Yedioth quotes Livni as saying to the daily, “I will not negotiate with a terror organization that harms Israeli citizens. The ball is now in the Palestinians’ court. If they come to their senses, we’ll return to negotiations. I have opposed any negotiations with Hamas in the past, and I will not change my mind for political interests.”

The paper also reports that the sanctions Israel is set to impose on the Palestinian Authority — announced after the cabinet meeting Thursday — are the very same ones introduced two weeks ago. These include freezing tax funds to cover the Palestinian debt to the Israel Electric Corporation and to hospitals, halting joint Israel-PA projects, and preventing PA banks from depositing money in Israeli banks.

“The decision to halt the Palestinian funds is theft, which the international community must stop,” chief Palestinian negotiator Saeb Erekat said in response.

In addition, the cabinet decided to launch an international PR campaign against the Fatah-Hamas connection, the paper writes.

Haaretz highlights the Israeli disappointment with the US’s “feeble response” to the unity deal.

“We expect an American statement that is more firm and resolute,” an unnamed senior official said. “The Americans need to clarify to Abbas that enough is enough — that he simply cannot join up with Hamas.
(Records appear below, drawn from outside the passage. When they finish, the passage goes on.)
theorem test_witness_RaisesAndAttnLine :
    State.reset.mask.getLsbD Cause.outcome.bit = true
      ∧ ({ State.reset with mask := 0 } : State).mask.getLsbD Cause.outcome.bit = false
      ∧ (raised.attn.get (svcSource 3)).getLsbD Cause.outcome.bit = true ∧ raised.gap = none
      ∧ (after (.poll 1) raised).gap = some 0 ∧ (after (.poll 1) raised).resetLow = false := by decide +kernel

theorem test_witness_AttentionRequests :
    canServe (.attnMask 1 ⟨0, 2⟩) raised = true ∧ 2 ≤ (2 : Byte).toNat ∧ canServe (.poll 1) raised = true
      ∧ (∀ src, State.reset.attn.get src = 0#9) ∧ raised.attn.get (svcSource 3) ≠ 0#9
      ∧ (∀ lower : Fin 96, lower.val < 3 → raised.attn.get lower = 0#9)
      ∧ (∃ other, other ≠ svcSource 3 ∧ raised.attn.get other ≠ 0#9) ∧ canServe (.summary 1) raised = true := by
  decide +kernel

theorem test_witness_EventsKeepConfiguration :
    isEvent (.openTimeout 5) = true ∧ exec (.openTimeout 5) sOpen = .next (live (openTimeout 5) sOpen) :=
  ⟨rfl, rfl⟩

def cueA (k : CueKind) (t : Option Time) : Cue :=
  { kind := k, event := 77, cls := 3, time := t, duration := some 5 }

theorem test_witness_CueSectionsRead :
    (cueA .insert none).duration ≠ some 0 ∧ ([] : List Byte).head? ≠ some 0xC7 ∧ ([0xC7] : List Byte).length < 2
      ∧ ([0xC7, 10] : List Byte).length < 2 + 10 ∧ sSvc.services.get 3 = some svcA
      ∧ readCue (cueSection (cueA .insert (some 7))) = some (cueA .insert (some 7))
      ∧ readCue ((cueSection (cueA .insert (some 7))).set 16 9) = none
      ∧ (crc32 (((cueSection (cueA .insert (some 7))).set 16 9).take 17)).toNat
        ≠ natBe (((cueSection (cueA .insert (some 7))).set 16 9).drop 17) := by decide +kernel

theorem test_witness_InsertCueCreatesRecord :
    (cueA .insert none).kind = .insert ∧ findRec ⟨3, 77⟩ sSvc = none ∧ unconfirmed.event = (cueA .insert none).event
      ∧ isBehind (999999#33 + BitVec.ofInt 33 svcA.spliceAdjust) 1000000 = true ∧ svcA.policy ≠ .ignore
      ∧ svcA.templates.get (cueA .insert none).cls ≠ [] ∧ sSvc.avails.length < 512 ∧ recCount sSvc 3 < 32
      ∧ svcA.tb.state = .locked ∧ 512 ≤ fullTable.avails.length ∧ svcA.policy = .hold
      ∧ svcA.last.isNone = true := by decide +kernel

theorem test_witness_CuesOnKnownRecords :
    findRec ⟨3, 77⟩ sHeld = some (recA .held [plc .waiting none]) ∧ findRec ⟨3, 77⟩ sAir = some onAirRec
      ∧ canServe (.availCancel 1 ⟨BitVec.ofNat 8 (3 : Fin 64).val, 77⟩) sAir = true ∧ onAirRec.cutAsked = false
      ∧ (cueA .ret (some 7)).time = some 7 ∧ findRec ⟨3, 77⟩ sSvc = none ∧ (cueA .cancel none).kind ≠ .insert := by
  decide +kernel

theorem test_witness_CuesOnKnownRecords_amends :
    findRec ⟨3, 77⟩ (timed .awaitCue 5) = some { recA .awaitCue [plc .waiting none] with e := some 5 }
      ∧ ((timed .awaitCue 5).avails.map fun q => q.key).Nodup ∧ svcA.tb.state = .locked ∧ Timebase.reset.state ≠ .locked
      ∧ findRec ⟨3, 77⟩ (rival none) = some (recA .armed [{ plc .laned (some 5) with lane := none }])
      ∧ (1200000#33 + BitVec.ofInt 33 svcA.spliceAdjust) = 1200000
      ∧ (cueA .insert none).duration ≠ onAirRec.d ∧ onAirRec.pOut = some 1200000
      ∧ canServe (.availReturn 1 ⟨BitVec.ofNat 8 (3 : Fin 64).val, 77⟩) sAir = true := by decide +kernel

theorem test_cue_moves_armed :
    ((takeCue 3 svcA (cueA .insert (some 1300000)) (rival none)).avails.map fun r =>
      (r.timeSource, r.d, r.placements.map fun q => q.bound))
      = [(.fixed, some 5, [some 0]), (.fixed, some 90000, [some 6])]
      ∧ ((takeCue 3 svcA (cueA .insert none) (timed .awaitCue 5)).avails.map fun r => (r.state, r.e, r.d))
        = [(.pending, some 1180000, some 90000)] := by decide +kernel

def spliceLane : Lane :=
  { openLane with
    state := .ready, openStart := none, entry := some 0, lpts := some 45000, pcrSeen := true, nextSeq := 1
    buffer := [⟨0, .role .video (some 45000), rapPacket⟩] }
We cannot accept that the US discusses the politics of a unity government that is to be formed, but ignores the fact that this is a pact with Hamas.”

In an analysis for the paper, correspondent Barak Ravid described both Secretary of State John Kerry and Prime Minister Benjamin Netanyahu as being “caught off guard” by the Palestinian unity pact.

“While Kerry was fuming over the Palestinian move, the mood at the Prime Minister’s Office in Jerusalem was of fury mixed with panic, fused with a hunger for revenge. Yet Netanyahu quickly realized that the developing crisis called for caution and refrained from making any irreversible decisions that would officially nix any chances of a return to the negotiating table,” writes Ravid.

This caution manifests itself in holding off from making any dramatic moves, such as renewed settlement construction that could backfire, Ravid argues.

“Israel’s current objective is to drive its point home to Abbas: The price of actualizing the agreement with Hamas will far outstrip its benefits,” he comments.

In a column for the paper, Amira Hass describes the logistical “headache” that Fatah and Hamas will likely encounter in attempting to forge a unity government, such as the geographic distance between the Gaza Strip and the West Bank; the bureaucratic difficulties, including the receiving of travel permits between the two areas from both Israel and Hamas; and the judicial and legislative infrastructure adopted in Gaza since 2006.

“Assuming that, despite the risks, there are elections and a parliament is elected, it will receive a difficult inheritance from the half-immobilized parliament: dozens of laws approved by Hamas through their legislative council (which has continued to meet); and presidential decrees in the West Bank, in effect as law, that Mahmoud Abbas has signed.”

Hass continues: “No one is discussing these headaches yet — at least, not publicly. If and when the first five-week bridge has been crossed, we will start hearing about them.”